One of my favourite Instagram accounts is @goodfoodcrapdrawing. It’s run by an artist who reminisces about delicious food she’s eaten by drawing it – badly. While you can still tell what they’re depicting, the pictures are something like an artistically-challenged kid might draw for a school project, all scribbly and misshapen. The account has more than 6,000 followers which, when you think about what’s being produced here, is pretty impressive.

But this is almost literally nothing compared to the one-woman social media illustrator juggernaut that is Mari Andrews (@bymariandrew). Nearly three quarters of a million people follow the NYC-based artist, liking her simple black ink and watercolour images of everyday items accompanied by thoughtful or witty comments in a handwritten scrawl.

Credit: Mari Andrew

There are hundreds – maybe thousands – of hugely successful Instagram artist like Mari, racking up enormous numbers of likes for single line drawings that must only take them about… five minutes, right?

And what about the Twitter accounts whose owners tap out 140-character observations and jokes every few days that end up earning them a book deal? Or the Facebook accounts like Humans of New York with followers in the millions for what are, essentially, vox pops. And then there’s Rupi Kaur’s poetry, which, I’ll admit, seems like it’s easy to write just because the medium we read it on is Instagram.

Like the conceptual abstract artworks of a few splashes and splatters of paint hanging in world-famous galleries, or the simple-seeming crime and romance books that earn their prolific writers millions, it’s so easy to look at these artistic social media influencers and think: I could do that. I could scribble a few lines on a page and add colour. I could think of a few witty jokes while waiting for the train. I could take some pictures of people in the street and throw them up online with a few quotes.
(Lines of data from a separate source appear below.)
/-- ALV_EXT_TOGGLE (spec/01 R24, R25; spec/15 R444): low while FLD is below 15 V and while the output is in current limit. -/
def alvExtToggleOp (s : State) : State :=
  if !s.pw.alvArmed then s
  else
    let lvl := !s.pw.alvExt && !s.alvHeldLow
    (s.setPw { s.pw with alvExt := lvl }).emit .field .level [1, bitNat lvl]

end Sys2Proof.Machine
end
Oh, yes. ‘I could do that’. Brother of ‘I wish I’d thought of that’ and distant relative of ‘I’d do that if I had more time’. I’m certainly guilty of having muttered it. In fact, it was just a few weeks ago when my brother and I were joking around and we came up with what we thought would make an hilarious Instagram illustration. Something about celebrating your Roomba’s birthday by dropping a cake on the floor for it.
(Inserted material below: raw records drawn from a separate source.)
-- ==== Sys2Proof/Safety.lean ====
section
/-! DEFINITION. What statements say of a state: its canonical forms, what holds between commands, and when nothing follows a command by
itself. -/

namespace Sys2Proof.Machine

/-- The canonical form of the system words: indices strictly rising from `lo` on, no entry equal to its reset value. -/
def Words.wfFrom : Nat → Words → Bool
  | _, [] => true
  | lo, (i, v) :: t => lo ≤ i && v != resetOf i && Words.wfFrom (i + 1) t

/-- The canonical form of the system words. -/
def Words.wf (l : Words) : Bool := Words.wfFrom 0 l

/-- Program data and system words have their canonical form, so that equal contents are equal data. -/
def State.canonical (s : State) : Bool := Memory.wf s.mem && Words.wf s.words

/-- What holds between commands: no fault source waits for the collector, and no check of the Jig is in progress (spec/15 R438, R450). -/
def State.Settled (s : State) : Prop := s.raised = [] ∧ s.fc.jigNow = false

/-- Nothing follows a command by itself: no source is raised, no trial has failed, the module is no standby that shadows and has no rest of a
standby's stream, its CAN channels have
the mode that its role gives them, no interrupted clone and no stop of ALV_EXT is due. -/
def State.Calm (s : State) : Prop :=
  s.Settled ∧ s.oc.failed = false ∧ s.shadowing = false ∧
    (∀ c < 2, (s.pw.phase = .loader → s.canMode c = 0) ∧ (s.canMode c = 2 → s.isActive = true) ∧ (s.canMode c = 3 → s.isActive = false)) ∧
    (s.pw.phase = .loader → s.pair.cloning = false ∧ s.upd.cloneFails < 3) ∧ (s.pw.alvArmed = true → s.rd F.SCH_STAT_STATE ≠ 3) ∧
    (s.isActive = true → s.pair.releases = [] ∧ s.pair.extwrites = [])

/-- A field of a 32-bit word. -/
def Fld.ok (f : Fld) : Bool := f.lo ≤ f.hi && f.hi < 32

/-- Two fields share no bit. -/
def Fld.Apart (f g : Fld) : Prop := f.idx ≠ g.idx ∨ f.hi < g.lo ∨ g.hi < f.lo

/-- In `t` the fields of `l` hold the values named, and every other field of the system words holds what it held in `s`. -/
def State.Fields (t s : State) (l : List (Fld × Nat)) : Prop :=
  (∀ p ∈ l, t.rd p.1 = p.2) ∧ ∀ f : Fld, f.ok = true → (∀ p ∈ l, f.Apart p.1) → t.rd f = s.rd f

/-- Every system word but those of `l` holds what it held in `s`. -/
def State.OtherWords (t s : State) (l : List Nat) : Prop := ∀ i, i ∉ l → t.word i = s.word i

/-- What `t` has raised beyond `s`, in order: source, agent, D1 and D2. -/
def State.Raised (t s : State) (l : List (Nat × Nat × Nat × Nat)) : Prop :=
  t.raised.map (fun (r : Raise) => (r.src, r.agent, r.d1, r.d2)) = s.raised.map (fun (r : Raise) => (r.src, r.agent, r.d1, r.d2)) ++ l

/-- The Ebgen instructions that do not end their window by themselves: all but END, ENDC, ENDCN and PSYNC (spec/06 R174). -/
def inWindow : Instr → Bool
  | .ld .. | .ldn .. | .and .. | .andn .. | .or .. | .orn .. | .xor .. | .xorn .. | .andNest .. | .andnNest .. | .orNest .. | .ornNest ..
  | .xorNest .. | .xornNest .. | .closeBracket .. | .not .. | .one .. | .zero .. | .ldc .. | .andc .. | .orc .. | .st .. | .stn ..
  | .set .. | .rst .. | .jmp .. | .jc .. | .jcn .. | .lda .. | .ldb .. | .sta .. | .stas .. | .stb .. | .add .. | .adds .. | .sub ..
  | .subs .. | .mul .. | .muls .. | .div .. | .divs .. | .cmp .. | .wand .. | .wor .. | .wxor .. | .swap .. | .mab .. | .mba .. | .addb ..
  | .addbs .. | .subb .. | .subbs .. | .mulb .. | .mulbs .. | .divb .. | .divbs .. | .cmpb .. | .neg .. | .negs .. | .abs .. | .abss ..
  | .notw .. | .shl .. | .shr .. | .sar .. | .sext .. | .zext .. | .sat .. | .usat .. | .i2q .. | .q2i .. | .mulq .. | .btw .. | .wtb ..
  | .clrs .. | .clrf .. | .max .. | .min .. | .ton .. | .tof .. | .tp .. | .trst .. | .ctu .. | .ctd .. | .crs .. | .cld .. | .re ..
  | .fe .. | .call .. | .calld .. | .ret .. | .retc .. | .trig .. | .trigc .. | .opn .. | .opnw .. | .nop .. | .lprd .. | .lpwr ..
  | .rpost .. => true
  | _ => false

/-- The task whose window takes the next instruction, in an open window with room for `need` entries, at an index inside the code
(spec/03 R95; spec/06 R174, R179). -/
def State.LpReady (s : State) (t need : Nat) : Prop :=
  s.lpTask = some t ∧ (s.curWin t).entries + need ≤ 256 ∧ (s.rt t).regs.ip.toNat < s.codeLen

/-- What an instruction of task `t` sees. -/
def State.lpCtx (s : State) (t : Nat) : LpCtx := ⟨s, t, (s.rt t).regs, (s.rt t).calls⟩

/-- The command runs, and what it leaves before the fault collector has its turn (`settle`) holds `P`. -/
def State.Does (s : State) (c : Instr) (P : State → Prop) : Prop := ∃ t, exec c s = .next (settle t) ∧ P t

/-- The instruction runs with an effect on task `t` that holds `P`. -/
def State.LpDoes (s : State) (t : Nat) (i : Instr) (P : Eff → Prop) : Prop :=
  ∃ e, exec i s = .next (settle (s.applyEff t (s.curWin t) e)) ∧ P e

/-- The instruction meets a program fault of a cause and takes `base` cycles (spec/03 R96, R97): the window closes with it. -/
def State.LpFaults (s : State) (t : Nat) (i : Instr) (cause base : Nat) : Prop :=
  exec i s = .next (settle (s.applyFault t (s.curWin t) cause base))

/-- The registers of a task, and the same with IP past `n` words. -/
def State.regs (s : State) (t : Nat) : Regs := (s.rt t).regs
def Regs.past (r : Regs) (n : Nat) : Regs := { r with ip := r.ip + BitVec.ofNat 22 n }

/-- The effect is on registers alone: they become `r`, the call stack stays, nothing is logged, the window stays open. -/
def Eff.only (e : Eff) (s : State) (t : Nat) (s1 : State) (r : Regs) : Prop :=
  e.s = s1 ∧ e.r = r ∧ e.calls = (s.rt t).calls ∧ e.log = [] ∧ e.path = [] ∧ e.close = none

/-- The effect is on registers and the log: the entries `l` are logged, the call stack stays, the window stays open. -/
def Eff.logs (e : Eff) (s : State) (t : Nat) (s1 : State) (r : Regs) (l : List LogEntry) : Prop :=
  e.s = s1 ∧ e.r = r ∧ e.calls = (s.rt t).calls ∧ e.log = l ∧ e.path = [] ∧ e.close = none

/-- The window of running task `t` is closed as it fills, without a fault, and nothing but its resolution is due. -/
def State.WindowDue (s : State) (t : Nat) (w : Win) : Prop :=
  s.awake = true ∧ s.sch.running = some t ∧ s.lp.win = some w ∧ w.task = t ∧ t < 98 ∧ (w.closed = some .full ∨ w.closed = some .buffer) ∧
    w.fault = none ∧ s.lp.stopped = false ∧ s.lp.stepping = false ∧ s.on F.FC_JIG_STAT_ARMED = false

/-- A numbered Dovetail frame arrives in order, and its epoch and ACK are known already (spec/09 R254, R256, R275). -/
def State.Accepts (s : State) (h : DtHdr) : Prop :=
  s.awake = true ∧ s.on F.DT_STAT_LINK_UP = true ∧ s.pairUp = true ∧ s.dtMute = false ∧ s.on F.FC_JIG_STAT_ARMED = false ∧
    h.seq = s.pair.rxSeq + 1 ∧ h.ack ≤ s.pair.acked ∧ h.epoch ≤ s.epoch ∧ h.epoch ≤ s.rd F.EPOCH_SEEN

/-- The state after the frame itself has been taken. -/
def State.took (s : State) (h : DtHdr) : State := { s with pair := { s.pair with rxSeq := h.seq, naks := 0, inOpen := none } }

/-- A standby that is synchronised and has no trial and no resynchronisation under way. -/
def State.InSync (s : State) : Prop := s.role = roleSync ∧ s.on F.OC_STAT_TRIAL = false ∧ s.oc.toTrial = false ∧ s.rd F.RESYNC_STAT_PHASE = 0

/-- Synchronisation is dropped with a cause of Table 9-5 (spec/09 R262). -/
def State.Dropped (u s : State) (cause : Nat) : Prop :=
  u.role = roleUnsync ∧ u.rd F.SYNC_INFO_CAUSE = cause ∧ u.rd F.SYNC_INFO_LOSSES = min F.SYNC_INFO_LOSSES.max (s.rd F.SYNC_INFO_LOSSES + 1) ∧
    ∃ x ∈ u.raised, x.src = 26 ∧ x.d1 = cause

/-- The module has taken over: it acts on the plant with the next epoch, and FS24 is raised (spec/09 R270). -/
def State.TookOver (u s : State) (kind : Nat) : Prop :=
  u.isActive = true ∧ u.epoch = s.rd F.EPOCH_SEEN + 1 ∧ u.rd F.LAST_TAKEOVER_KIND = kind ∧
    u.rd F.TAKEOVER_CNT = min F.TAKEOVER_CNT.max (s.rd F.TAKEOVER_CNT + 1) ∧ u.pw.roleOut = true ∧ ∃ x ∈ u.raised, x.src = 24 ∧ x.d1 = kind

/-- The first valid copy of a ring frame of a kind arrives from another sender, with an epoch that is known already (spec/12 R354, R355). -/
def State.RingFirst (s : State) (h : RingHdr) (kind : Nat) : Prop :=
  s.awake = true ∧ s.netUp = true ∧ h.valid = true ∧ h.kind = kind ∧ s.ownFrame h = false ∧ h.epoch ≤ s.epoch ∧ h.epoch ≤ s.rd F.EPOCH_SEEN ∧
    (h.src, h.epoch, h.cycle, h.seq) ∉ s.ring.seen

end Sys2Proof.Machine
end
“I should do one of those Instagram cartoon accounts,” I said, imagining this was the first of hundreds of great ideas to come. “I’d get so many followers.”

“Okay,” my brother said. “Then do it.”

Fine.

So, I tried. Firstly, I tried to draw it well, which was impossible because I’m a terrible drawer. Then I tried to draw it comically ‘badly’, which was actually even harder. Giving up on the visuals, I tried to tweet about it but found that context and humour in 140 characters is no mean feat. It wasn’t long before I had to admit that, maybe, I couldn’t do that. Like abstract art, maybe getting these simple-seeming creations just right is much harder than it looks.

But I don’t think it’s just that I’m a bad drawer. The fact still remains that I’d muttered ‘I could do that’ countless times before I even tried it. Even if I could do it, I still never had. I mean, how many times have you scoffed at a painting and how many times have you actually picked up a paint brush?